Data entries
┄┄┄┄┄┄

/-- R433, R442, R445 to R454: the router takes the first message of a source and sends it on: to this tower, across the hinge, to a port,
or along a detour; a message that has made 64 hops or has no way is discarded and counted, and the source of a request hears a NAK. -/
def Obligations.RouterResults : Prop :=
  let out := fun (m : FMsg) (p v : Nat) (x y : Tower) => ((y.port p).vtx v).q = ((x.port p).vtx v).q ++ [m] ∧
    ∀ q u, q ≠ p ∨ u ≠ v → ((y.port q).vtx u).q = ((x.port q).vtx u).q
  let counted := fun (m : FMsg) (x y : Tower) =>
    y.fget Fld.rtrPortStat_DISCARDS (if m.via < 8 then m.via else 0) =
      min (2 ^ (Fld.rtrPortStat_DISCARDS.hi + 1 - Fld.rtrPortStat_DISCARDS.lo) - 1)
        (x.fget Fld.rtrPortStat_DISCARDS (if m.via < 8 then m.via else 0) + 1)
  let lost := fun (m : FMsg) (reason : Nat) (x y : Tower) =>
    y.rtr = { x.rtr with own := if m.typ = 0x01 ∨ m.typ = 0x02 ∨ m.typ = 0x20
      then x.rtr.own ++ [x.msg 0x1E 0 32 m.src 0 m.tag (reason + m.typ * 256)] else x.rtr.own }
  (∀ h src s m x, Live h s → (s.tw h).takeMsg src = some (m, x) →
    ∃ t, exec (.messageRoute h src) s = .next t ∧
      (64 ≤ m.hops → (8 ≤ m.via ∨ vcOf m.typ = 3 ∨ x.why m.via ≠ 2) → counted m x (t.tw h) ∧ lost m 3 x (t.tw h)) ∧
      (m.hops < 64 → (8 ≤ m.via ∨ vcOf m.typ = 3 ∨ x.why m.via ≠ 2) →
        let hop := x.nextHop m (s.tw h.other).serving
        (hop = .here → (t.tw h).rtr = { x.rtr with inbox := x.rtr.inbox ++ [m] } ∧ (t.tw h).ports = x.ports) ∧
        (hop = .hinge → (s.tw h.other).serving = true → (t.tw h).rtr = x.rtr ∧ (t.tw h).ports = x.ports ∧
          ∃ m', (t.tw h.other).rtr = { (s.tw h.other).rtr with hinge := (s.tw h.other).rtr.hinge ++ [m'] } ∧
            m' = { m with via := 8, body := m'.body, stamp := (s.tw h.other).time17 / 17 } ∧ (m.typ ≠ 0x30 → m'.body = m.body)) ∧
        (hop = .hinge → (s.tw h.other).serving = false → lost m 5 x (t.tw h)) ∧
        (∀ p, hop = .port p → out m p (vcOf m.typ) x (t.tw h) ∧ (t.tw h).rtr = x.rtr) ∧
        (∀ p, hop = .detour p → out { m with flags := m.flags ||| 32 } p (vcOf m.typ) x (t.tw h) ∧ (t.tw h).rtr = x.rtr) ∧
        (hop = .none → counted m x (t.tw h) ∧ lost m 2 x (t.tw h)))) ∧
  (∀ (x : Tower) (m : FMsg) o, m.dst % 1024 = x.node → x.nextHop m o = if m.dst / 1024 % 2 = x.id.nat then .here else .hinge) ∧
  (∀ (x : Tower) (m : FMsg), m.dst % 1024 ≠ x.node → m.dst / 1024 % 2 ≠ x.id.nat → m.via = 9 → x.nextHop m true = .hinge) ∧
  (∀ (x : Tower) (m : FMsg) o p, x.nextHop m o = .port p → x.eligible (vcOf m.typ) p = true ∧
    (m.flags.testBit 0 = false → p ∈ x.productive m ∧ ∀ q ∈ x.productive m, x.eligible (vcOf m.typ) q = true →
      (((x.port q).vtx (vcOf m.typ)).credits : Int) - m.need q ≤ ((x.port p).vtx (vcOf m.typ)).credits - m.need p)) ∧
  (∀ h s m x, Live h s → (s.tw h).takeInbox 0x1F = some (m, x) → ∃ t, exec (.error h) s = .next t ∧ t.tw h = x ∧
    t.tw h.other = s.tw h.other)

┄┄┄┄┄┄

What this task involves: Word for word, restate the entries from the first line to the line that has "src) s = .next t ∧", both included, and nothing else.

Answer to this exercise:
/-- R433, R442, R445 to R454: the router takes the first message of a source and sends it on: to this tower, across the hinge, to a port,
or along a detour; a message that has made 64 hops or has no way is discarded and counted, and the source of a request hears a NAK. -/
def Obligations.RouterResults : Prop :=
  let out := fun (m : FMsg) (p v : Nat) (x y : Tower) => ((y.port p).vtx v).q = ((x.port p).vtx v).q ++ [m] ∧
    ∀ q u, q ≠ p ∨ u ≠ v → ((y.port q).vtx u).q = ((x.port q).vtx u).q
  let counted := fun (m : FMsg) (x y : Tower) =>
    y.fget Fld.rtrPortStat_DISCARDS (if m.via < 8 then m.via else 0) =
      min (2 ^ (Fld.rtrPortStat_DISCARDS.hi + 1 - Fld.rtrPortStat_DISCARDS.lo) - 1)
        (x.fget Fld.rtrPortStat_DISCARDS (if m.via < 8 then m.via else 0) + 1)
  let lost := fun (m : FMsg) (reason : Nat) (x y : Tower) =>
    y.rtr = { x.rtr with own := if m.typ = 0x01 ∨ m.typ = 0x02 ∨ m.typ = 0x20
      then x.rtr.own ++ [x.msg 0x1E 0 32 m.src 0 m.tag (reason + m.typ * 256)] else x.rtr.own }
  (∀ h src s m x, Live h s → (s.tw h).takeMsg src = some (m, x) →
    ∃ t, exec (.messageRoute h src) s = .next t ∧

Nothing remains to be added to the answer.